→ TASK INSTRUCTIONS
Lines below starting with the line with "b => s.goTo (echoPlace b s)" and going on through the line with "match o with" must be output exactly; the rest of the records must be left out.

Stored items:
-- ==== Sys2Proof/Machine/Sequencer.lean ====
section
/-! DEFINITION. The sequencer (10_state.md R14): which unit each place of the pseudocode presents, the lines
before it (`enter`) and after it (`resume`), and one engine step. -/

namespace Sys2Proof.Machine

/-- The lines of the pseudocode between the previous step and this one (log 1): the entry of a segment or block
(42_receive.md R123, R124; 43_send.md R156), the fetch of the byte to send (R145), FSM <- COMPLETE (R126, R155). -/
def State.enter (s : State) : State :=
  match s.seq with
  | .rxRead b => { s with fsm := segState b, blk := blockCode b }
  | .txWrite b i =>
    let t : State := if i = 0 then { s with fsm := segState b, blk := blockCode b } else s
    { t with idx := BitVec.ofNat 14 i, txb := t.imgByte (segBase b + i) }
  | .completing => { s with fsm := .complete }
  | .idle | .openLink | .closeLink | .verifyPass | .correctPass => s
  | .rxFlushIn | .rxFlushOut | .rxSettle _ | .rxAck _ | .rxEcho _ | .rxCorrect => s
  | .txCorrect | .txFlushIn | .txFlushOut | .txBreak _ | .txWaiting _ | .txEcho _ _ => s
  | .txSettle _ | .txAckWaiting _ | .txAckRead _ _ | .txAck _ => s
  | .txAckEchoWaiting _ | .txAckEchoRead _ _ | .aborting => s

/-- The unit presented at a place: a link request, or the ACK symbol (42_receive.md R127, 43_send.md R145, R153,
R156). Delays and checksum passes present none. -/
def State.request (s : State) : Option CodeUnit :=
  match s.seq with
  | .openLink => some (.lkReq 0x1#4 .none)
  | .closeLink | .completing | .aborting => some (.lkReq 0x2#4 .none)
  | .rxFlushIn | .txFlushIn => some (.lkReq 0x7#4 .none)
  | .rxFlushOut | .txFlushOut => some (.lkReq 0x8#4 .none)
  | .rxRead b => some (.lkReq 0x3#4 (.size (segLen b)))
  | .rxAck _ | .txAck _ => some (.symbol [Config.ackByte])
  | .rxEcho _ => some (.lkReq 0x3#4 (.size 1))
  | .txWrite _ _ => some (.lkReq 0x4#4 (.data [s.txb]))
  | .txBreak _ => some (.lkReq 0x5#4 (.duration .tBreak))
  | .txWaiting _ | .txAckWaiting _ | .txAckEchoWaiting _ => some (.lkReq 0x6#4 .none)
  | .txEcho _ n | .txAckRead _ n | .txAckEchoRead _ n => some (.lkReq 0x3#4 (.size n))
  | .idle | .verifyPass | .correctPass | .rxSettle _ | .rxCorrect | .txCorrect | .txSettle _ => none

/-- A step that presents no unit: a checksum pass (41_checksum.md R103, R104) or a Delay (40_link.md R95). -/
def localStep (s : State) : State :=
  match s.seq with
  | .verifyPass => verifyStep s
  | .correctPass => correctStep s
  | .rxCorrect => s.correctPass.goTo .completing
  | .txCorrect => s.correctPass.goTo .txFlushIn
  | .rxSettle b => s.delay.goTo (.rxAck b)
  | .txSettle b => s.delay.goTo (.txAckWaiting b)
  | .idle | .openLink | .closeLink => s
  | .rxFlushIn | .rxFlushOut | .rxRead _ | .rxAck _ | .rxEcho _ => s
  | .txFlushIn | .txFlushOut | .txWrite _ _ | .txBreak _ | .txWaiting _ | .txEcho _ _ => s
  | .txAckWaiting _ | .txAckRead _ _ | .txAck _ => s
  | .txAckEchoWaiting _ | .txAckEchoRead _ _ | .completing | .aborting => s

/-- The byte string that a read returned. -/
def LinkResult.bytesOf : LinkResult → List Byte
  | .bytes r => r
  | .nothing | .done | .count _ | .failed | .stalled => []

/-- The number that LK.WAITING returned. -/
def LinkResult.countOf : LinkResult → Nat
  | .count w => w
  | .nothing | .done | .bytes _ | .failed | .stalled => 0

/-- The lines after a primitive that has returned, up to the next step. -/
def State.proceed (s : State) : State :=
  match s.seq with
  | .openLink | .closeLink | .completing | .aborting => s.finish
  | .rxFlushIn => s.goTo .rxFlushOut
  | .rxFlushOut => { s with fsm := .flushed, rxcnt := 0 }.goTo (.rxRead .one)
  | .rxRead b => afterSegment b (storeSegment b s.lkres.bytesOf s)
  | .rxAck b => s.goTo (.rxEcho b)
  | .rxEcho b => (s.addLog (.ackEcho .rx b s.lkres.bytesOf)).goTo (.rxRead (nextBlock b))
  | .txFlushIn => s.goTo .txFlushOut
  | .txFlushOut => { s with fsm := .flushed }.goTo (.txWrite .one 0)
  | .txWrite b _ => if isFinal b then s.goTo (echoPlace b s) else s.goTo (.txBreak b)
  | .txBreak b => s.goTo (echoPlace b s)
  | .txWaiting b => s.goTo (.txEcho b (oppReadSize s.lkres.countOf 1))
  | .txEcho b _ => echoTaken b s.lkres.bytesOf s
  | .txAckWaiting b => s.goTo (.txAckRead b (oppReadSize s.lkres.countOf (ackReadMin s)))
  | .txAckRead b _ => (s.addLog (.devAck b s.lkres.bytesOf)).goTo (.txAck b)
  | .txAck b => s.goTo (.txAckEchoWaiting b)
  | .txAckEchoWaiting b => s.goTo (.txAckEchoRead b (oppReadSize s.lkres.countOf (ackReadMin s)))
  | .txAckEchoRead b _ =>
    (s.addLog (.ackEcho .tx b s.lkres.bytesOf)).goTo (.txWrite (nextBlock b) 0)
  | .idle | .verifyPass | .correctPass | .rxSettle _ | .rxCorrect | .txCorrect | .txSettle _ => s

/-- After the link has answered: a failure raises LinkUnavailable (40_link.md R91, R92), a primitive that has not
returned leaves the engine where it is (U6), any other answer lets the pseudocode go on. -/
def State.resume (s : State) : State :=
  match s.lkres with
  | .failed => s.raiseError .linkUnavailable
  | .stalled => s
  | .nothing | .done | .bytes _ | .count _ => s.proceed

/-- Sequence two outcomes. -/
def andThen (o : Out) (f : State → Out) : Out :=
  match o with
  | .next s => f s
  | .fault r => .fault r
  | .refused r => .refused r

/-- Every image offset that the coming step's MemRead or MemWrite can touch is inside IMG (30_encoding.md R70;
log 26). -/
def State.offsetsInside (s : State) : Bool :=
  match s.seq with
  | .rxRead b => decide (s.rxcnt.toNat + segLen b ≤ Config.imgLen)
  | .txWrite b i => decide (segBase b + i < Config.imgLen)
  | .idle | .openLink | .closeLink | .verifyPass | .correctPass => true
  | .rxFlushIn | .rxFlushOut | .rxSettle _ | .rxAck _ | .rxEcho _ | .rxCorrect => true
  | .txCorrect | .txFlushIn | .txFlushOut | .txBreak _ | .txWaiting _ | .txEcho _ _ => true
  | .txSettle _ | .txAckWaiting _ | .txAckRead _ _ | .txAck _ => true
  | .txAckEchoWaiting _ | .txAckEchoRead _ _ | .completing | .aborting => true

/-- The instruction a presented unit stands for, run; a unit that decodes to none has no meaning here. -/
def runUnit (u : CodeUnit) (s : State) : Out :=
  match decode u with
  | .ok i => exec i s
  | .error .noRequest => .next s
  | .error .unknownSymbol => .refused .unknownSymbol
  | .error .illegalCommand | .error .reservedRequest | .error .operandKind => .refused .reservedRequest

/-- One engine step (10_state.md R14): the unit of the current place is decoded and run, or the place's own pass
or Delay is. An idle engine does nothing (70_reset_and_hazards.md R201). -/
def engineStep (s : State) : Out :=
  if s.offsetsInside then
    match s.enter.request with
    | none => .next (localStep s)
    | some u => andThen (runUnit u s.enter) (fun t => .next t.resume)
  else .fault .imgOffset

end Sys2Proof.Machine
end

→ OUTPUT FOR THIS TASK
  | .txBreak b => s.goTo (echoPlace b s)
  | .txWaiting b => s.goTo (.txEcho b (oppReadSize s.lkres.countOf 1))
  | .txEcho b _ => echoTaken b s.lkres.bytesOf s
  | .txAckWaiting b => s.goTo (.txAckRead b (oppReadSize s.lkres.countOf (ackReadMin s)))
  | .txAckRead b _ => (s.addLog (.devAck b s.lkres.bytesOf)).goTo (.txAck b)
  | .txAck b => s.goTo (.txAckEchoWaiting b)
  | .txAckEchoWaiting b => s.goTo (.txAckEchoRead b (oppReadSize s.lkres.countOf (ackReadMin s)))
  | .txAckEchoRead b _ =>
    (s.addLog (.ackEcho .tx b s.lkres.bytesOf)).goTo (.txWrite (nextBlock b) 0)
  | .idle | .verifyPass | .correctPass | .rxSettle _ | .rxCorrect | .txCorrect | .txSettle _ => s

/-- After the link has answered: a failure raises LinkUnavailable (40_link.md R91, R92), a primitive that has not
returned leaves the engine where it is (U6), any other answer lets the pseudocode go on. -/
def State.resume (s : State) : State :=
  match s.lkres with
  | .failed => s.raiseError .linkUnavailable
  | .stalled => s
  | .nothing | .done | .bytes _ | .count _ => s.proceed

/-- Sequence two outcomes. -/
def andThen (o : Out) (f : State → Out) : Out :=
  match o with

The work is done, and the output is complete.